# Work item
Here are the records. Write out exactly the lines between the one holding "obtain rfl : bits w 2" and the one holding "(congrArg BitVec.toNat BitVec.and_zero).symm⟩", inclusive.

(Saved data entries)
######

/-- A row's mask covers all but its operand bits (R121). -/
theorem not_mask_of_mem {row : OpcodeRow} (h : row ∈ opcodeMap) : ~~~row.mask = operandMask row.op := by
  revert row
  decide

/-- The command of a word's operand fields is well formed and carries exactly the word's operand bits (R114). -/
theorem operandBits_of_commandOf {w : Word} {op : Nat} {i : Instr}
    (h : commandOf op (bits w 2 0) (bits w 6 4) (bits w 15 0) = some i) :
    i.wellFormed = true ∧ operandBits i = (w &&& operandMask op).toNat := by
  obtain rfl : opOf i = op := opOf_of_commandOf h
  have hdata : tribitFits (bits w 2 0) = true := tribitFits_iff.2 (bits_lt w 2 0)
  have hscr : tribitFits (bits w 6 4) = true := tribitFits_iff.2 (bits_lt w 6 4)
  have himm : imm16Fits (bits w 15 0) = true := imm16Fits_iff.2 (bits_lt w 15 0)
  cases i with
  | scrAdvance count =>
    obtain rfl : bits w 15 0 = count := Instr.scrAdvance.inj (Option.some.inj h)
    exact ⟨himm, (toNat_and_imm16 w).symm⟩
  | mapEnc d s =>
    obtain ⟨rfl, rfl⟩ : bits w 2 0 = d ∧ bits w 6 4 = s := Instr.mapEnc.inj (Option.some.inj h)
    exact ⟨Bool.and_eq_true_iff.2 ⟨hdata, hscr⟩, (toNat_and_tribits w).symm⟩
  | mapDec s =>
    obtain rfl : bits w 6 4 = s := Instr.mapDec.inj (Option.some.inj h)
    exact ⟨hscr, (toNat_and_scrTribit w).symm⟩
  | txSym d =>
    obtain rfl : bits w 2 0 = d := Instr.txSym.inj (Option.some.inj h)
    exact ⟨hdata, (toNat_and_dataTribit w).symm⟩
  | layoutClass pos =>
    obtain rfl : bits w 15 0 = pos := Instr.layoutClass.inj (Option.some.inj h)
    exact ⟨himm, (toNat_and_imm16 w).symm⟩
  | _ => exact ⟨rfl, (congrArg BitVec.toNat BitVec.and_zero).symm⟩

/-! ### The encoder (R112, R119) -/

/-- Every command has its row. -/
theorem exists_row_of_instr (i : Instr) : ∃ row ∈ opcodeMap, row.op = opOf i := by
  cases i <;> simp [opcodeMap, opOf]

/-- A row's match is its OP above zero operand bits (R121). -/
theorem matchBits_of_mem {row : OpcodeRow} (h : row ∈ opcodeMap) :
    row.matchBits = BitVec.ofNat 32 (row.op * 2 ^ 24) := by
  revert row
  decide

/-- The word of a command is its row's match plus its operand bits (R119). -/
theorem encode_eq_add {row : OpcodeRow} {i : Instr} (hrow : row ∈ opcodeMap) (hop : row.op = opOf i) :
    encode i = row.matchBits + BitVec.ofNat 32 (operandBits i) := by
  rw [encode, matchBits_of_mem hrow, hop, BitVec.ofNat_add]

/-- The operand fields of a word are those of its operand bits, whatever its OP (R113). -/
theorem operandFields_eq (op operands : Nat) :
    let w : Word := BitVec.ofNat 32 (op * 2 ^ 24 + operands)
    bits w 2 0 = operands % 8 ∧ bits w 6 4 = operands / 16 % 8 ∧ bits w 15 0 = operands % 65536 := by
  simp only [bits, BitVec.toNat_ofNat]
  omega

/-- The operand fields of a well-formed command's word give its operands back (R114). -/
theorem commandOf_encode {i : Instr} (h : i.wellFormed = true) :
    commandOf (opOf i) (bits (encode i) 2 0) (bits (encode i) 6 4) (bits (encode i) 15 0) = some i := by
  obtain ⟨hdata, hscr, himm⟩ := operandFields_eq (opOf i) (operandBits i)
  rw [encode, hdata, hscr, himm]
  cases i with
  | scrAdvance count =>
    have hcount : count % 65536 = count := Nat.mod_eq_of_lt (imm16Fits_iff.1 h)
    exact congrArg (fun n => some (Instr.scrAdvance n)) hcount
  | mapEnc d s =>
    obtain ⟨hd, hs⟩ : d < 8 ∧ s < 8 := (Bool.and_eq_true_iff.1 h).imp tribitFits_iff.1 tribitFits_iff.1
    have hdLow : (s * 16 + d) % 8 = d := by omega
    have hsHigh : (s * 16 + d) / 16 % 8 = s := by omega
    exact congrArg₂ (fun m n => some (Instr.mapEnc m n)) hdLow hsHigh
  | mapDec s =>
    have hs : s * 16 / 16 % 8 = s := by
      rw [Nat.mul_div_cancel _ (by decide), Nat.mod_eq_of_lt (tribitFits_iff.1 h)]
    exact congrArg (fun n => some (Instr.mapDec n)) hs
  | txSym d =>
    have hd : d % 8 = d := Nat.mod_eq_of_lt (tribitFits_iff.1 h)
    exact congrArg (fun n => some (Instr.txSym n)) hd
  | layoutClass pos =>
    have hpos : pos % 65536 = pos := Nat.mod_eq_of_lt (imm16Fits_iff.1 h)
    exact congrArg (fun n => some (Instr.layoutClass n)) hpos
  | _ => rfl

/-! ### The decoder (R116) -/

/-- A row's mask covers the OP field, which its match holds (R121). -/
theorem op_of_matches {w : Word} {row : OpcodeRow} (hrow : row ∈ opcodeMap) (hmatch : w &&& row.mask = row.matchBits) :
    bits w 31 24 = row.op := by
  have hmask : ∀ row ∈ opcodeMap, row.mask.extractLsb 31 24 = BitVec.allOnes _ := by decide
  have hop : ∀ row ∈ opcodeMap, bits row.matchBits 31 24 = row.op := by decide
  rw [← bits_and w row.mask (by decide) (hmask row hrow), hmatch, hop row hrow]

/-- A word that matches a row decodes to the row's command: no other row has its OP (R116, R121). -/
theorem decode_of_matches {w : Word} {row : OpcodeRow} {i : Instr} (hrow : row ∈ opcodeMap)
    (hmatch : w &&& row.mask = row.matchBits)
    (hcmd : commandOf row.op (bits w 2 0) (bits w 6 4) (bits w 15 0) = some i) : decode w = .ok i := by
  have hfind : ∀ row ∈ opcodeMap, opcodeMap.find? (fun r => r.op == row.op) = some row := by decide
  simp only [decode, op_of_matches hrow hmatch, hfind row hrow, hmatch, if_true, hcmd]

/-- A word has one meaning, and a well-formed command one word (R116, R117). -/
theorem decode_eq_ok_iff (w : Word) (i : Instr) : decode w = .ok i ↔ i.wellFormed = true ∧ encode i = w := by
  constructor
  · intro h
    obtain ⟨row, hrow, hmatch, hcmd⟩ := exists_row_of_decode h
    obtain ⟨hwf, hoperands⟩ := operandBits_of_commandOf hcmd
    refine ⟨hwf, ?_⟩
    calc encode i = row.matchBits + BitVec.ofNat 32 (operandBits i) := encode_eq_add hrow (opOf_of_commandOf hcmd).symm
      _ = row.matchBits + (w &&& ~~~row.mask) := by
        rw [hoperands, not_mask_of_mem hrow, BitVec.ofNat_toNat, BitVec.setWidth_eq]
      _ = w := ((and_eq_iff_eq_add _ _ _).1 hmatch).symm
  · rintro ⟨hwf, rfl⟩
    obtain ⟨row, hrow, hop⟩ := exists_row_of_instr i
    have hcmd := commandOf_encode hwf
    rw [← hop] at hcmd
    obtain ⟨-, hoperands⟩ := operandBits_of_commandOf hcmd
    refine decode_of_matches hrow ((and_eq_iff_eq_add _ _ _).2 ?_) hcmd
    calc encode i = row.matchBits + BitVec.ofNat 32 (operandBits i) := encode_eq_add hrow hop
      _ = row.matchBits + (encode i &&& ~~~row.mask) := by
        rw [hoperands, not_mask_of_mem hrow, BitVec.ofNat_toNat, BitVec.setWidth_eq]

/-- Settles O1, by `decode_eq_ok_iff` from right to left. -/
theorem decodeOfEncode : Obligations.DecodeOfEncode :=
  fun i hwf => (decode_eq_ok_iff (encode i) i).2 ⟨hwf, rfl⟩

/-- Settles O2, by `decode_eq_ok_iff` from left to right. -/
theorem encodeOfDecode : Obligations.EncodeOfDecode :=
  fun w i => (decode_eq_ok_iff w i).1

/-! ### The opcode map (R121) -/

theorem decode_of_eq_encode {w : Word} (i : Instr) (hwf : i.wellFormed = true) (h : w = encode i) :
    decode w = .ok i :=
  (decode_eq_ok_iff w i).2 ⟨hwf, h.symm⟩

/-- The rows by format: no operand, IMM16, and the three of tribits (R112). -/
theorem format_of_mem {row : OpcodeRow} (h : row ∈ opcodeMap) :
    (row.mask = BitVec.allOnes 32 ∧
      row.matchBits ∈ [0x00000000, 0x01000000, 0x10000000, 0x11000000, 0x23000000, 0x30000000, 0x31000000,
        0x32000000, 0x40000000, 0x41000000, 0x42000000]) ∨
    (row.mask = 0xFFFF0000 ∧ row.matchBits ∈ [0x12000000, 0x28000000]) ∨
    (row.mask = 0xFFFFFF88 ∧ row.matchBits = 0x20000000) ∨
    (row.mask = 0xFFFFFF8F ∧ row.matchBits = 0x21000000) ∨
    (row.mask = 0xFFFFFFF8 ∧ row.matchBits = 0x22000000) := by
  revert row
  decide

/-- Settles O3: a row without operands holds one word, one with operands reads its fields, and a word that decodes
matches a row. -/
theorem decodeFollowsOpcodeMap : Obligations.DecodeFollowsOpcodeMap := by
  intro w
  refine ⟨decode_of_eq_encode .nop rfl, decode_of_eq_encode .softReset rfl, decode_of_eq_encode .scrReset rfl,
    decode_of_eq_encode .scrNext rfl, fun h => ?scrAdvance, fun h => ?mapEnc, fun h => ?mapDec, fun h => ?txSym,
    decode_of_eq_encode .rxSym rfl, fun h => ?layoutClass, decode_of_eq_encode .syncCfg rfl,
    decode_of_eq_encode .syncReset rfl, decode_of_eq_encode .syncPush rfl, decode_of_eq_encode .corrReset rfl,
    decode_of_eq_encode .corrPush rfl, decode_of_eq_encode .corrSweep rfl, fun i h => ?onlyRows⟩
  case scrAdvance =>
    refine decode_of_matches (row := ⟨0x12, _, _⟩) (by decide) h ?_
    exact congrArg (fun n => some (Instr.scrAdvance n)) (bits_zero w 15)
  case mapEnc =>
    refine decode_of_matches (row := ⟨0x20, _, _⟩) (by decide) h ?_
    exact congrArg (fun n => some (Instr.mapEnc n _)) (bits_zero w 2)
  case mapDec =>
    exact decode_of_matches (row := ⟨0x21, _, _⟩) (by decide) h rfl
  case txSym =>
    refine decode_of_matches (row := ⟨0x22, _, _⟩) (by decide) h ?_
    exact congrArg (fun n => some (Instr.txSym n)) (bits_zero w 2)
  case layoutClass =>
    refine decode_of_matches (row := ⟨0x28, _, _⟩) (by decide) h ?_
    exact congrArg (fun n => some (Instr.layoutClass n)) (bits_zero w 15)
  case onlyRows =>
    obtain ⟨row, hrow, hmatch, -⟩ := exists_row_of_decode h
    obtain ⟨hmask, hbits⟩ | ⟨hmask, hbits⟩ | ⟨hmask, hbits⟩ | ⟨hmask, hbits⟩ | ⟨hmask, hbits⟩ := format_of_mem hrow
    · rw [hmask, BitVec.and_allOnes] at hmatch
      exact .inl (hmatch ▸ hbits)
    · rw [hmask] at hmatch
      exact .inr (.inl (hmatch ▸ hbits))
    · exact .inr (.inr (.inl (hmask ▸ hmatch.trans hbits)))
    · exact .inr (.inr (.inr (.inl (hmask ▸ hmatch.trans hbits))))
    · exact .inr (.inr (.inr (.inr (hmask ▸ hmatch.trans hbits))))

/-- Settles O5, by the words' encodings and by the two illegal words' rows. -/
theorem sampleWordsDecode : Obligations.SampleWordsDecode :=
  ⟨decode_of_eq_encode _ rfl rfl, decode_of_eq_encode _ rfl rfl, decode_of_eq_encode _ rfl rfl,
    decode_of_eq_encode _ rfl rfl, decode_of_eq_encode _ rfl rfl, decode_of_eq_encode _ rfl rfl,
    decode_of_eq_encode _ rfl rfl, rfl, rfl⟩

/-! ### Illegal words (R117, R405) -/

/-- The listed OP values (R121), as what the ranges of R117 leave. -/
theorem op_range_of_mem {row : OpcodeRow} (h : row ∈ opcodeMap) :
    row.op < 0x02 ∨ (0x0F < row.op ∧ row.op < 0x13) ∨ (0x1F < row.op ∧ row.op < 0x24) ∨ row.op = 0x28 ∨
      (0x2F < row.op ∧ row.op < 0x33) ∨ (0x3F < row.op ∧ row.op < 0x43) := by
  revert row
  decide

######

# Result
    obtain rfl : bits w 2 0 = d := Instr.txSym.inj (Option.some.inj h)
    exact ⟨hdata, (toNat_and_dataTribit w).symm⟩
  | layoutClass pos =>
    obtain rfl : bits w 15 0 = pos := Instr.layoutClass.inj (Option.some.inj h)
    exact ⟨himm, (toNat_and_imm16 w).symm⟩
  | _ => exact ⟨rfl, (congrArg BitVec.toNat BitVec.and_zero).symm⟩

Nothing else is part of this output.